= Colon cut-off sign =

Radiologic sign

The colon cut-off sign is a radiographic finding seen on abdominal radiographs and computed tomography scans. It is characterized by a marked dilatation of the transverse colon, with an abrupt transition to collapsed distal colon, particularly the splenic flexure. This sign is indicative of underlying pathology, most commonly acute pancreatitis.

==Pathophysiology==
The colon cut-off sign is due to local inflammation or irritation. In acute pancreatitis, the inflammatory process involving the pancreas and surrounding tissues can extend to the adjacent transverse colon through the phrenicocolic ligament. This inflammation leads to spasm and localized ileus, causing a sharp demarcation between the dilated proximal bowel and the collapsed distal segment.

==Clinical significance==
- Acute Pancreatitis: The most common condition associated with the colon cut-off sign.

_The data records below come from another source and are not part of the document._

-- ==== Sys2Proof/Machine/Fabric.lean ====
section
/-!
DEFINITION. The fabric: its words (spec/24_fabric_instructions.md R404 to R416), the arrivals of sends and the landings
(R408 to R411), requests from other modules and their links (spec/23_dies_and_devices.md R388 to R398), and the Ethernet
endpoint (R401 to R403, R415).
-/
namespace Sys2Proof.Machine

/-! ### Descriptors -/

/-- LEN, TAG, TV, SSP and ETYPE of a send descriptor (R407). -/
def sendLen (ds : List (BitVec 64)) : Nat := bitsOf (dreg ds 2) 0 32
def sendTag (ds : List (BitVec 64)) : Nat := bitsOf (dreg ds 2) 32 16
def sendTv (ds : List (BitVec 64)) : Bool := (dreg ds 2).getLsbD 48
def sendSsp (ds : List (BitVec 64)) : Bool := (dreg ds 2).getLsbD 49
def sendType (ds : List (BitVec 64)) : Nat := bitsOf (dreg ds 2) 50 2

/-- Bytes of an element of rsend.add (R409). -/
def addSize (t : Nat) : Nat := if t == 1 then 8 else 4

/-- The checks of a send descriptor in the order field values, alignment, bound (R406 to R409): cause and ADDR. -/
def sendFault (c : Cord) (add : Bool) (ds : List (BitVec 64)) : Option (Nat × BitVec 64) :=
  let n := sendLen ds
  if bitsOf (dreg ds 2) 52 12 != 0 || n == 0 || 2 ^ 24 < n || (add && (sendType ds == 3 || n % addSize (sendType ds) != 0)) then
    some (19, 0)
  else if add && (dreg ds 1).toNat % addSize (sendType ds) != 0 then some (7, dreg ds 1)
  else if sendSsp ds && !scratchOk c (dreg ds 0).toNat n then some (8, dreg ds 0)
  else none

/-- The first byte of a transfer that breaks the leases: its global source, then its destination (R416, R257). -/
def sendLease (s : State) (k : Nat) (c : Cord) (ds : List (BitVec 64)) (dst : Bool) : Option (BitVec 64) :=
  if c.hdr.leases.isEmpty then none
  else
    match (if sendSsp ds then none else leaseMiss s k c (upFrom (dreg ds 0) (sendLen ds)) false) with
    | some b => some b
    | none => if dst then leaseMiss s k c (upFrom (dreg ds 1) (sendLen ds)) true else none

/-- The rights a send needs at its destination (R242, R282). -/
def sendNeed (add : Bool) : Need := { r := add, w := true, atomic := add }

/-- A send word (R407 to R409). A destination that does not translate at issue fails it when it starts. -/
def sendWord (i : Instr) (g : Guard) (a : BitVec 7) (add : Bool) (s : State) : Out :=
  let ds (h : Here) : List (BitVec 64) := sRegs h.cord a 3
  runWord i g (fun h _ => { reads := descRegs a 3, fallible := true, hold := counterFull h .fabric })
    (fun h s => (sendFault h.cord add (ds h)).map (fun f => faultHere s h i f.1 f.2 0))
    plainLeave
    (fun h s =>
      let f := (accessFate s (coreIdOf h.cord) h.cord.ctx (sendNeed add) (dreg (ds h) 1) (sendLen (ds h))).getD (0, 0)
      leasedIssue h (sendLease s h.sel.cord h.cord (ds h) true) (issueEngine i h { blankEOp with
        kind := if add then .rsendAdd else .rsend
        desc := ds h
        cause := f.1
        addr := BitVec.ofNat 64 f.2 }) s) s

/-- Send bytes to memory anywhere in the pod (R408). -/
def execRsend (g : Guard) (a : BitVec 7) (s : State) : Out := sendWord (.rsend g a) g a false s

/-- Send elements that are added into memory (R409). -/
def execRsendAdd (g : Guard) (a : BitVec 7) (s : State) : Out := sendWord (.rsendAdd g a) g a true s

/-- The trigger fields of sB+3 (R412). -/
def trigThresh (ds : List (BitVec 64)) : Nat := bitsOf (dreg ds 3) 32 32
def trigAdd (ds : List (BitVec 64)) : Bool := (dreg ds 3).getLsbD 19
def trigOff (ds : List (BitVec 64)) : Nat := bitsOf (dreg ds 3) 0 19

/-- The lowest free trigger entry of a cord. -/
def freeTrig (c : Cord) : Option Nat := (List.range 16).find? (fun n => (c.trig[n]?).any (fun t => !t.armed))

/-- The arming count after one more arming (R412). -/
def nextArming (x : BitVec 12) : BitVec 12 := if x == 0xFFF#12 then 1 else x + 1

/-- An empty trigger entry. -/
def blankTrig : Trig := ⟨false, 0, 0, 0, 0, 0, 0, [], false, 0, 0⟩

The proximity of the inflamed pancreas to the transverse colon and splenic flexure results in localized inflammation, which leads to the characteristic radiographic appearance.
- Other Conditions: Though less common, other causes can include splenic infarction, colonic ischemia, or trauma, which similarly result in localized inflammatory changes and bowel spasm.

==Imaging characteristics==
- Abdominal Radiographs: Show a dilated transverse colon with an abrupt transition at the splenic flexure. This appearance can mimic colonic obstruction.
- CT Scans: More sensitive and specific than abdominal radiograph, revealing the extent of colonic dilatation, the transition point, and often associated peripancreatic inflammation or fluid collections.

The colon cut-off sign is different from sentinel loop sign, where the dilated segment is a part of the small intestine.